▶ _About this exercise_
From the records below, print exactly the lines starting at the one containing "def execKcoll (k" and ending at the one containing "def CopyRun.dstOf (x", ends included, and nothing else.

▶ _Extracted material_
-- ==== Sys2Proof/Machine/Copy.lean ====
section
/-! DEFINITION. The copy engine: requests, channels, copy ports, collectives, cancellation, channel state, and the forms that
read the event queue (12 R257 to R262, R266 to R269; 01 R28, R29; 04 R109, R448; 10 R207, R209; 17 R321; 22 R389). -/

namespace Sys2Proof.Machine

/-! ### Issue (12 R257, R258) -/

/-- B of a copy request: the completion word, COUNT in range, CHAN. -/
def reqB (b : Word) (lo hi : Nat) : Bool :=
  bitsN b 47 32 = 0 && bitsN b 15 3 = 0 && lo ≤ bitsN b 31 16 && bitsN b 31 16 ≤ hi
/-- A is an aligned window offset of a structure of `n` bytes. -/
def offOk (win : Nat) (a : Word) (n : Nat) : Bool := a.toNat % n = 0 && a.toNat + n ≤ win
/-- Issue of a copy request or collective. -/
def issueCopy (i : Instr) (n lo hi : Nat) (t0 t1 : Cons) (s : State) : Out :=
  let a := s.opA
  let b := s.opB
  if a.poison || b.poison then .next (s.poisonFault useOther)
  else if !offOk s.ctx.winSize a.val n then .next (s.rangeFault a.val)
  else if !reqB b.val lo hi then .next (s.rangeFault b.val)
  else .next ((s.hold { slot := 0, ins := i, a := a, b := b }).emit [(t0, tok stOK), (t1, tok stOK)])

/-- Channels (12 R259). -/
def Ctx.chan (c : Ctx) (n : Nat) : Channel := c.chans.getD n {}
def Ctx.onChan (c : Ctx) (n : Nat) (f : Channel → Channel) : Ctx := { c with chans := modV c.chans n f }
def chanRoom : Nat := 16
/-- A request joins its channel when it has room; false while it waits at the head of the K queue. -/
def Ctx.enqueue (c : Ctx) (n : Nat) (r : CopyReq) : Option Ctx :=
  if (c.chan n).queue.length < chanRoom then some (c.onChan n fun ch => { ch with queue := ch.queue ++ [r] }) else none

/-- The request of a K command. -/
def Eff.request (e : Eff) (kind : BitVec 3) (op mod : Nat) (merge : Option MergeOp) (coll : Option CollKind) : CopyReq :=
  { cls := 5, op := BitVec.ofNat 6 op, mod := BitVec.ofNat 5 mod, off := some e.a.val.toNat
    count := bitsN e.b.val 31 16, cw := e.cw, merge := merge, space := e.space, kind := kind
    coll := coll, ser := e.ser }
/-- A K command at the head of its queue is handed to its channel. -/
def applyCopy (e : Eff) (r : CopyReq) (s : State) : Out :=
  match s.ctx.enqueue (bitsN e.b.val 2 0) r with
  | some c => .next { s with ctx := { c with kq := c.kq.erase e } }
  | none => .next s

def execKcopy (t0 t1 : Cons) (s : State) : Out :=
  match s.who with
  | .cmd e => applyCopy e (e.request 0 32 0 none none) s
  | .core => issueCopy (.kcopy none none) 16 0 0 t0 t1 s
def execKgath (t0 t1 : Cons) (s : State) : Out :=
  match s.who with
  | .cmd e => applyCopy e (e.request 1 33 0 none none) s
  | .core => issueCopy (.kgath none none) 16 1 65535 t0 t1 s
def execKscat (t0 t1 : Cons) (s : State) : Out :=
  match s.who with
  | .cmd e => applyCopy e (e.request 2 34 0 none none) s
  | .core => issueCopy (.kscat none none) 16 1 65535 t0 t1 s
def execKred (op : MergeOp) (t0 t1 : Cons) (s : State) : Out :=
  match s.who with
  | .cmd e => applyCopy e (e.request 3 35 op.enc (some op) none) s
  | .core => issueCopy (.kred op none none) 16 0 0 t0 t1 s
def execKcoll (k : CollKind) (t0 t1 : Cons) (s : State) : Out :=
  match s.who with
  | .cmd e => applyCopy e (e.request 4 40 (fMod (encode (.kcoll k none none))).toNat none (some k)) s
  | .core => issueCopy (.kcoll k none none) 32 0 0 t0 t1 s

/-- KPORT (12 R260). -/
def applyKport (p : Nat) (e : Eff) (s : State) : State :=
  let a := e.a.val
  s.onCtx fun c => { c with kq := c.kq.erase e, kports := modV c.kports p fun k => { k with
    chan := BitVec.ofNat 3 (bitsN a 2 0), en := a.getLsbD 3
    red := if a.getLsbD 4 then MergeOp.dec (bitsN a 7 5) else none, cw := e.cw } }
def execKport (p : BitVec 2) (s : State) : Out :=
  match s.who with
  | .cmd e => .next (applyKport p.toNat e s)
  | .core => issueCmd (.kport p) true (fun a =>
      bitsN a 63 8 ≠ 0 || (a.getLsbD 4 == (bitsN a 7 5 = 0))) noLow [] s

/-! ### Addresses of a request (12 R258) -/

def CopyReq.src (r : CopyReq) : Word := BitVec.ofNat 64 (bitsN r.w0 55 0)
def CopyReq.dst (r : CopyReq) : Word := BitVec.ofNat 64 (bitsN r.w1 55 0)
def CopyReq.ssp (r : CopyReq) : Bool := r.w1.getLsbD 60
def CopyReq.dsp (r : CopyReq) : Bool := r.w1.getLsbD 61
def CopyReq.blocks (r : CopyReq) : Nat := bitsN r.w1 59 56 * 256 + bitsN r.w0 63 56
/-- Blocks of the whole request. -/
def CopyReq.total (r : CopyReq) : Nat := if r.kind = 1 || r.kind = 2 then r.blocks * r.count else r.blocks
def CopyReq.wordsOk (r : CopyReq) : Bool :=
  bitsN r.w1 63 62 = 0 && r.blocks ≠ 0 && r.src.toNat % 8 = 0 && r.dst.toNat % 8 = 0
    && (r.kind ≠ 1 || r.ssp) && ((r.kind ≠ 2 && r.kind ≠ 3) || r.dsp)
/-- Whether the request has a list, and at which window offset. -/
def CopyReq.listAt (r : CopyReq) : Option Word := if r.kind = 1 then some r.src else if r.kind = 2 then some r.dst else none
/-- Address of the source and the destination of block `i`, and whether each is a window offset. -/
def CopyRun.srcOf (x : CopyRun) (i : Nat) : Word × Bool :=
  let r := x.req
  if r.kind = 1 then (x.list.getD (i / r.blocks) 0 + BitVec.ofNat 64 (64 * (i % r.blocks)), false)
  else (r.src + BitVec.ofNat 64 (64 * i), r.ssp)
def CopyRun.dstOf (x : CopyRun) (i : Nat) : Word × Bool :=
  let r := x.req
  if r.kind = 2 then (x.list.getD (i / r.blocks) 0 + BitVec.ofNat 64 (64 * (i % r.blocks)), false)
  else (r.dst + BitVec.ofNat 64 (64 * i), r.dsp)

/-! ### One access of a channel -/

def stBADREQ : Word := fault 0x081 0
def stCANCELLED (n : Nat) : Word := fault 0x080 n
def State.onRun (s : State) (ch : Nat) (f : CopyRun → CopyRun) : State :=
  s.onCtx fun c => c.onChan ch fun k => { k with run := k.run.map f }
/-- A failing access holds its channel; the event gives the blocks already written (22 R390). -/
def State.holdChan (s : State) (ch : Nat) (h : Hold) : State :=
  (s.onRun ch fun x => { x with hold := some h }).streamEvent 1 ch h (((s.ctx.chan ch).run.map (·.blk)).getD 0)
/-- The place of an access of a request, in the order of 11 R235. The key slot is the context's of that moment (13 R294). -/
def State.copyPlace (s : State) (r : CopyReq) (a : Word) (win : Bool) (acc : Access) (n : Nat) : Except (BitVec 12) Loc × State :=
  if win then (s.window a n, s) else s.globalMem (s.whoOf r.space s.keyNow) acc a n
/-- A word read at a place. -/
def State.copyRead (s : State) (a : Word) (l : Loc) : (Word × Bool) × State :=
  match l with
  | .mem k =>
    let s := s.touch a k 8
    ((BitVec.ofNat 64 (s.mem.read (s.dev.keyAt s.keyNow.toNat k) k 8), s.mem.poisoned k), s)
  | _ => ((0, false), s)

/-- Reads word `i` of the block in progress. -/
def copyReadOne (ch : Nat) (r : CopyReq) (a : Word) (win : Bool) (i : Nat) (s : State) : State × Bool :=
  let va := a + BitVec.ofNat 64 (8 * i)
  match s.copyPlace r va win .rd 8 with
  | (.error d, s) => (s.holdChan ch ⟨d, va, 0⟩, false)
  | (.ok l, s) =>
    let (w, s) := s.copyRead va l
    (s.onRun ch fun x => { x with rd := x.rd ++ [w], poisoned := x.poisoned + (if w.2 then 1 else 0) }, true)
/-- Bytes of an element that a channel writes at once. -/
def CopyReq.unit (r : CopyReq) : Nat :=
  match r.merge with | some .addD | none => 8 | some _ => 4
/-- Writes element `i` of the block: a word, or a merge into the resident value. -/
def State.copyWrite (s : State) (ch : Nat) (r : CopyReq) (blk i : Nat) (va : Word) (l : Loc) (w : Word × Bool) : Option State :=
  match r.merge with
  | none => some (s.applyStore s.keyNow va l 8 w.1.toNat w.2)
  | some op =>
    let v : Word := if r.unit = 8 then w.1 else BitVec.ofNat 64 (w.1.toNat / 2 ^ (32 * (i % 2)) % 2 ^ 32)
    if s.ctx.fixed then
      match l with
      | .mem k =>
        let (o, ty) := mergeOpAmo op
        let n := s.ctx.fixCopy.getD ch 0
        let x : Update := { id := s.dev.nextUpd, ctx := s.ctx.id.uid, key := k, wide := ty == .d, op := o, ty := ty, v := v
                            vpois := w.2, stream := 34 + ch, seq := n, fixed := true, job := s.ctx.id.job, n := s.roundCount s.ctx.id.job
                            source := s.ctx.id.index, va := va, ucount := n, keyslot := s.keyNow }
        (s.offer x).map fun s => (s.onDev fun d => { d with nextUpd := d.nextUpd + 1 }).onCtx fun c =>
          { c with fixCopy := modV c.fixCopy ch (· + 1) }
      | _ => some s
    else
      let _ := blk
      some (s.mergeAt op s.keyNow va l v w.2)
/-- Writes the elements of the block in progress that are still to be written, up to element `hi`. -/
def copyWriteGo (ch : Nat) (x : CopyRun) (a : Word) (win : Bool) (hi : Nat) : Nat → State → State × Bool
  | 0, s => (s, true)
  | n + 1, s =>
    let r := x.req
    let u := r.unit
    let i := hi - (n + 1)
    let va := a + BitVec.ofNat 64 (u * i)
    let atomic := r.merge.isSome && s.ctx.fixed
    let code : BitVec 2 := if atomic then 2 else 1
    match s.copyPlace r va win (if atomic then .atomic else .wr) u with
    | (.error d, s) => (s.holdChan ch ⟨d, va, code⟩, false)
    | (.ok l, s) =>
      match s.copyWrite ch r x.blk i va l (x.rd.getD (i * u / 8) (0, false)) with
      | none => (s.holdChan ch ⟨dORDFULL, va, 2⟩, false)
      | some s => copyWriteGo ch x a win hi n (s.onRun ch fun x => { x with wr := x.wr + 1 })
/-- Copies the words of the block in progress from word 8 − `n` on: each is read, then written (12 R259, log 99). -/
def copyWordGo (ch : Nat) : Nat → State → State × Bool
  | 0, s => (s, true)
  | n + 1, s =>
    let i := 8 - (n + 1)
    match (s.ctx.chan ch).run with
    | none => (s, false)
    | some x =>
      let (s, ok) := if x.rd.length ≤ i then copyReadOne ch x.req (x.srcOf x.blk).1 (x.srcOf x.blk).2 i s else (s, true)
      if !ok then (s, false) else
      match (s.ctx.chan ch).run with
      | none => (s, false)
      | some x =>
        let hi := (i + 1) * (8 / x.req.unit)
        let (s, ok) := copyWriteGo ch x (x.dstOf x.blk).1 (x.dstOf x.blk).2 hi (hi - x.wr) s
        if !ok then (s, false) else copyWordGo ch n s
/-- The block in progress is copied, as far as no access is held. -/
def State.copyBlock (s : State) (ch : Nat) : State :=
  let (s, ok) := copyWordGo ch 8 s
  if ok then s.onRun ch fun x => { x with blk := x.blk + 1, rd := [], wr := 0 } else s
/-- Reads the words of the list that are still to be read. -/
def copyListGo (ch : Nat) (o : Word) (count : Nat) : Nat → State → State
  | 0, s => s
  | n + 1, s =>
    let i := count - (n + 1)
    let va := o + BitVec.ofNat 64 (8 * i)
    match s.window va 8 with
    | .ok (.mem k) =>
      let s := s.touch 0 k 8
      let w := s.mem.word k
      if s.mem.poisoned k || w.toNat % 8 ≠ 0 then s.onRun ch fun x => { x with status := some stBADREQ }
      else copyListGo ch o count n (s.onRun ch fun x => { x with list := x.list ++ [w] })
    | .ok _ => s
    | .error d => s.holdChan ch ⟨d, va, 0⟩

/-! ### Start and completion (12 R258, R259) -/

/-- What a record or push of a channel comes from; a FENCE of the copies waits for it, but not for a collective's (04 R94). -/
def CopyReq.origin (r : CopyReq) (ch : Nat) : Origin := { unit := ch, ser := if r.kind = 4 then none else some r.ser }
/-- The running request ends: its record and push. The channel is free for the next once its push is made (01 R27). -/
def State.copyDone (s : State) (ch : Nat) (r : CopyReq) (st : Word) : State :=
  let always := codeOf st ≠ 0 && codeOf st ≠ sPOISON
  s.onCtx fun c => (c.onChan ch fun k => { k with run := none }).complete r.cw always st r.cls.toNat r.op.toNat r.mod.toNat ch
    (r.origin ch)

▶ _Task solution_
def execKcoll (k : CollKind) (t0 t1 : Cons) (s : State) : Out :=
  match s.who with
  | .cmd e => applyCopy e (e.request 4 40 (fMod (encode (.kcoll k none none))).toNat none (some k)) s
  | .core => issueCopy (.kcoll k none none) 32 0 0 t0 t1 s

/-- KPORT (12 R260). -/
def applyKport (p : Nat) (e : Eff) (s : State) : State :=
  let a := e.a.val
  s.onCtx fun c => { c with kq := c.kq.erase e, kports := modV c.kports p fun k => { k with
    chan := BitVec.ofNat 3 (bitsN a 2 0), en := a.getLsbD 3
    red := if a.getLsbD 4 then MergeOp.dec (bitsN a 7 5) else none, cw := e.cw } }
def execKport (p : BitVec 2) (s : State) : Out :=
  match s.who with
  | .cmd e => .next (applyKport p.toNat e s)
  | .core => issueCmd (.kport p) true (fun a =>
      bitsN a 63 8 ≠ 0 || (a.getLsbD 4 == (bitsN a 7 5 = 0))) noLow [] s

/-! ### Addresses of a request (12 R258) -/

def CopyReq.src (r : CopyReq) : Word := BitVec.ofNat 64 (bitsN r.w0 55 0)
def CopyReq.dst (r : CopyReq) : Word := BitVec.ofNat 64 (bitsN r.w1 55 0)
def CopyReq.ssp (r : CopyReq) : Bool := r.w1.getLsbD 60
def CopyReq.dsp (r : CopyReq) : Bool := r.w1.getLsbD 61
def CopyReq.blocks (r : CopyReq) : Nat := bitsN r.w1 59 56 * 256 + bitsN r.w0 63 56
/-- Blocks of the whole request. -/
def CopyReq.total (r : CopyReq) : Nat := if r.kind = 1 || r.kind = 2 then r.blocks * r.count else r.blocks
def CopyReq.wordsOk (r : CopyReq) : Bool :=
  bitsN r.w1 63 62 = 0 && r.blocks ≠ 0 && r.src.toNat % 8 = 0 && r.dst.toNat % 8 = 0
    && (r.kind ≠ 1 || r.ssp) && ((r.kind ≠ 2 && r.kind ≠ 3) || r.dsp)
/-- Whether the request has a list, and at which window offset. -/
def CopyReq.listAt (r : CopyReq) : Option Word := if r.kind = 1 then some r.src else if r.kind = 2 then some r.dst else none
/-- Address of the source and the destination of block `i`, and whether each is a window offset. -/
def CopyRun.srcOf (x : CopyRun) (i : Nat) : Word × Bool :=
  let r := x.req
  if r.kind = 1 then (x.list.getD (i / r.blocks) 0 + BitVec.ofNat 64 (64 * (i % r.blocks)), false)
  else (r.src + BitVec.ofNat 64 (64 * i), r.ssp)
def CopyRun.dstOf (x : CopyRun) (i : Nat) : Word × Bool :=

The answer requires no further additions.